■ **Problem to solve**
Beginning with the first line of the data below, set down each line exactly through the line that contains "(43_loadstore.md R186). -/".

■ **Saved data entries**
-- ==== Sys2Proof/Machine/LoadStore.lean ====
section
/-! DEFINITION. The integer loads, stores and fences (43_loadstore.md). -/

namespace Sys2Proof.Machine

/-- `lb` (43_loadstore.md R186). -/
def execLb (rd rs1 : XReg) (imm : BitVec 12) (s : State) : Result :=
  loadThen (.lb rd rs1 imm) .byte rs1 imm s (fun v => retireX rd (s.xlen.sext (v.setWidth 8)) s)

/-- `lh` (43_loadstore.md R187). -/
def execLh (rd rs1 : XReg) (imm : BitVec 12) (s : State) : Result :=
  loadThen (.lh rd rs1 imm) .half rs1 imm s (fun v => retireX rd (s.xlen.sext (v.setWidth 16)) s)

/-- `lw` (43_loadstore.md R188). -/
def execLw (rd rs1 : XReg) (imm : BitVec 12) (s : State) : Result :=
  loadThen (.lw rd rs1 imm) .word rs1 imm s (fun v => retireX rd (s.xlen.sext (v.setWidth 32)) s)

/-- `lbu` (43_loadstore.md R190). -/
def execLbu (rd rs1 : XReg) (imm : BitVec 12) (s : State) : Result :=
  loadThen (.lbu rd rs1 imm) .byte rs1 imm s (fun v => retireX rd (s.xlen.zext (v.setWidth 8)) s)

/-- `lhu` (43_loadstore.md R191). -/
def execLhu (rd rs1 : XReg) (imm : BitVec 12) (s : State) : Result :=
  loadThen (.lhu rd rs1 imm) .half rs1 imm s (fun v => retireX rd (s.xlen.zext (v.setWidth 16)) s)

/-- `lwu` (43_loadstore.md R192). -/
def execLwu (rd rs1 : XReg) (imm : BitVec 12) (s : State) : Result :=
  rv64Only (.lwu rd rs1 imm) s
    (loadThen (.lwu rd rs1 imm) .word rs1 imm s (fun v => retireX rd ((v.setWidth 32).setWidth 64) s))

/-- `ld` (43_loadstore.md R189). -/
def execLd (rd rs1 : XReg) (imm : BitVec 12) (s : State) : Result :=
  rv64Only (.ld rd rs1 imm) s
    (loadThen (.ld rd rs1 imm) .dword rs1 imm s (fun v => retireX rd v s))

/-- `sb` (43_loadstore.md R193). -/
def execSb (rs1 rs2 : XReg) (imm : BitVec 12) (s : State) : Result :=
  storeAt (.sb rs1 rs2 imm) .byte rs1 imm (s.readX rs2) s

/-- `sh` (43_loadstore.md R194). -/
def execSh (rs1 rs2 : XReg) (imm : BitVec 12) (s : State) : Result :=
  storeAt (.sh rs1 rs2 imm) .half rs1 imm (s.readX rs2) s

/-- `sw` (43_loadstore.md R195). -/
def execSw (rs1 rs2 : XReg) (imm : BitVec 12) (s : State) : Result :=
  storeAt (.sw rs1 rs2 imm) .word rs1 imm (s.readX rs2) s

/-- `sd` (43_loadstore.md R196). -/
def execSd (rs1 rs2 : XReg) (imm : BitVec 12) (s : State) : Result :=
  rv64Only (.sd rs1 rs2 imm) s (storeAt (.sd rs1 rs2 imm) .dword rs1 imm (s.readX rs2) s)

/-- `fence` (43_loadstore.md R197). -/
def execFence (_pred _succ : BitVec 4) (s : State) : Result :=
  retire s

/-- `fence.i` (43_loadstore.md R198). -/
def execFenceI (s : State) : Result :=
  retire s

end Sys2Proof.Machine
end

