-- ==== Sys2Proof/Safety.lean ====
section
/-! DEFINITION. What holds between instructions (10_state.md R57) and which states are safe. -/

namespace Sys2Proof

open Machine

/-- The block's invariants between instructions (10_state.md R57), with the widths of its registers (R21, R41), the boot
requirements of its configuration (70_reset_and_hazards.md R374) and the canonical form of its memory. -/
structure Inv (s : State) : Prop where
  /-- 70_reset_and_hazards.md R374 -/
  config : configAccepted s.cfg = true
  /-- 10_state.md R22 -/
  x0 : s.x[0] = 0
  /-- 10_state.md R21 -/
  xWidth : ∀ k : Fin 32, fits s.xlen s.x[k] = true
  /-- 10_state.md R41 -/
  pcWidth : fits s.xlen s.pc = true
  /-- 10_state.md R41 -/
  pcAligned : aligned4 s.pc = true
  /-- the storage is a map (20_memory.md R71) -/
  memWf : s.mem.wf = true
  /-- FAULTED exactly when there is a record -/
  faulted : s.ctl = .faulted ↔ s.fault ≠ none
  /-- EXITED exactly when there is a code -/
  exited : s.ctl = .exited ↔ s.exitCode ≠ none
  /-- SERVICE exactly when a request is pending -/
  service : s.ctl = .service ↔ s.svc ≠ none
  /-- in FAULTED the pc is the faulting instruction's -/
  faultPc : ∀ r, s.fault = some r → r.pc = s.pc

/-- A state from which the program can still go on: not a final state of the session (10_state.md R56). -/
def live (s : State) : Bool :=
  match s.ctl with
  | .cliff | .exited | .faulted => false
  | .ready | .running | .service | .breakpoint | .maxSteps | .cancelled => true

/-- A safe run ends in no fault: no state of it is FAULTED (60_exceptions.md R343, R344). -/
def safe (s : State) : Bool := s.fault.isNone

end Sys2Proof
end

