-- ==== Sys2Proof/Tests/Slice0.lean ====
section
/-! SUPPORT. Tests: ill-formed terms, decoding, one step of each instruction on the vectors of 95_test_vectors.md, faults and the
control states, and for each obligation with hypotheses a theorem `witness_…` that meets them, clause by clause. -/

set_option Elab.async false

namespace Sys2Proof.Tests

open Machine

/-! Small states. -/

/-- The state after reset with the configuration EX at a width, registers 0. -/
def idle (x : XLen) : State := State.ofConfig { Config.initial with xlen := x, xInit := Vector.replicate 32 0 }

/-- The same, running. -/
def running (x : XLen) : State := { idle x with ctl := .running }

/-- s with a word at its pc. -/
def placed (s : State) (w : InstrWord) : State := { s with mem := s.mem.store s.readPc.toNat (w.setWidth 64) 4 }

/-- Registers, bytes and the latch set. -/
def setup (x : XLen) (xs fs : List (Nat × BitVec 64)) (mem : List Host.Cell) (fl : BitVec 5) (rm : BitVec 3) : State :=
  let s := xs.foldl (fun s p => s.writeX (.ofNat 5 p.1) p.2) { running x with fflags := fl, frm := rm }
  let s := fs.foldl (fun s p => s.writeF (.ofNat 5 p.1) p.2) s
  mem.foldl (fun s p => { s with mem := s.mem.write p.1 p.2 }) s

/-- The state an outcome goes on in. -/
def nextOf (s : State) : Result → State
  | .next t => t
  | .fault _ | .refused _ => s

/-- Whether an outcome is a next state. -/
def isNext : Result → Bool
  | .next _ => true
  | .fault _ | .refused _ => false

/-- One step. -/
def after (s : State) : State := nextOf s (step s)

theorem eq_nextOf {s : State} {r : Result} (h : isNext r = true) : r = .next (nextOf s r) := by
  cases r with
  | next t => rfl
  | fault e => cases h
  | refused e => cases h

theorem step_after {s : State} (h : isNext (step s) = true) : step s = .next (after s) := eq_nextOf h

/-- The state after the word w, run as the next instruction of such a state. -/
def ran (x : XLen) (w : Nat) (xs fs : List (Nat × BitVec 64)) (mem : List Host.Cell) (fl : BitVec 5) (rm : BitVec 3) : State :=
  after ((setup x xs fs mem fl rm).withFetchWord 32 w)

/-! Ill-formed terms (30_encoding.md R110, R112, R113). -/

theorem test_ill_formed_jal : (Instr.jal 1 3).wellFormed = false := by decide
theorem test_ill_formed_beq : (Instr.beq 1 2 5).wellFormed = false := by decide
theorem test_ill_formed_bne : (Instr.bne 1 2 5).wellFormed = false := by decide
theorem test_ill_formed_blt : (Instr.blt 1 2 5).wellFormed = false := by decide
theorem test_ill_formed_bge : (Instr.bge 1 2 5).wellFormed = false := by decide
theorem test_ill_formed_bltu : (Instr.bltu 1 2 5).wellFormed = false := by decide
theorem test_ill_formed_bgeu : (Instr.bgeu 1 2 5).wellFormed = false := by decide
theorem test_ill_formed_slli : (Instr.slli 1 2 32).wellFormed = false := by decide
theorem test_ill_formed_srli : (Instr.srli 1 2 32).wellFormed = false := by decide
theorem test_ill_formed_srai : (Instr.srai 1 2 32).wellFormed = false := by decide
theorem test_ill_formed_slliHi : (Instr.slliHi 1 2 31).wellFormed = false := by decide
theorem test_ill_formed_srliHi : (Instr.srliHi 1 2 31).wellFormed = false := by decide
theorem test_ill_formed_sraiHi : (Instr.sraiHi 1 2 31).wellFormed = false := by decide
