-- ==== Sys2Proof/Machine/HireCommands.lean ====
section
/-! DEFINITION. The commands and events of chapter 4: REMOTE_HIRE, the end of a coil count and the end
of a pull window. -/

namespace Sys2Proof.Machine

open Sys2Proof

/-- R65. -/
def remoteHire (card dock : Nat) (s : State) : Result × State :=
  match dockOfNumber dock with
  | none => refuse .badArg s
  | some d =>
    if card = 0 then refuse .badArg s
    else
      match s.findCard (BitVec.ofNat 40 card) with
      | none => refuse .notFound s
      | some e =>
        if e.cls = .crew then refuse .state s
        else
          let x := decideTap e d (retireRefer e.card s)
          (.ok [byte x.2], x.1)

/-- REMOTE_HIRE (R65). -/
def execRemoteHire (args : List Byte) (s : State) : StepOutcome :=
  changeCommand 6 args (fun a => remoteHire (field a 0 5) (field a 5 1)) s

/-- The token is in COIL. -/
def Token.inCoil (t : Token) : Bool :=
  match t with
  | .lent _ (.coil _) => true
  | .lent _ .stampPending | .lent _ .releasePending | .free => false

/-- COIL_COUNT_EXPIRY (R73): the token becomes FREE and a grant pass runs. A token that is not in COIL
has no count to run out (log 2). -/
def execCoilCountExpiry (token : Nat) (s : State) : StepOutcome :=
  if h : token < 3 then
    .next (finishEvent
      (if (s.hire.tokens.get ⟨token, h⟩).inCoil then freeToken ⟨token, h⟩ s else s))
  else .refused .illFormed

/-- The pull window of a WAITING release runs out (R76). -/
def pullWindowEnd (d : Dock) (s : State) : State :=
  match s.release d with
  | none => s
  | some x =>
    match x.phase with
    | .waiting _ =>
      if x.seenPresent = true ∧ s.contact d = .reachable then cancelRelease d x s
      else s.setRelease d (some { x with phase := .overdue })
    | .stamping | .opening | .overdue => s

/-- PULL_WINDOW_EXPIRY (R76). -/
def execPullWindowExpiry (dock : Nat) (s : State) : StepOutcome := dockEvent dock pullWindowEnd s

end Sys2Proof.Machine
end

■ **Answer for the task**
-- ==== Sys2Proof/Machine/LoadStore.lean ====
section
/-! DEFINITION. The integer loads, stores and fences (43_loadstore.md). -/

namespace Sys2Proof.Machine

/-- `lb` (43_loadstore.md R186). -/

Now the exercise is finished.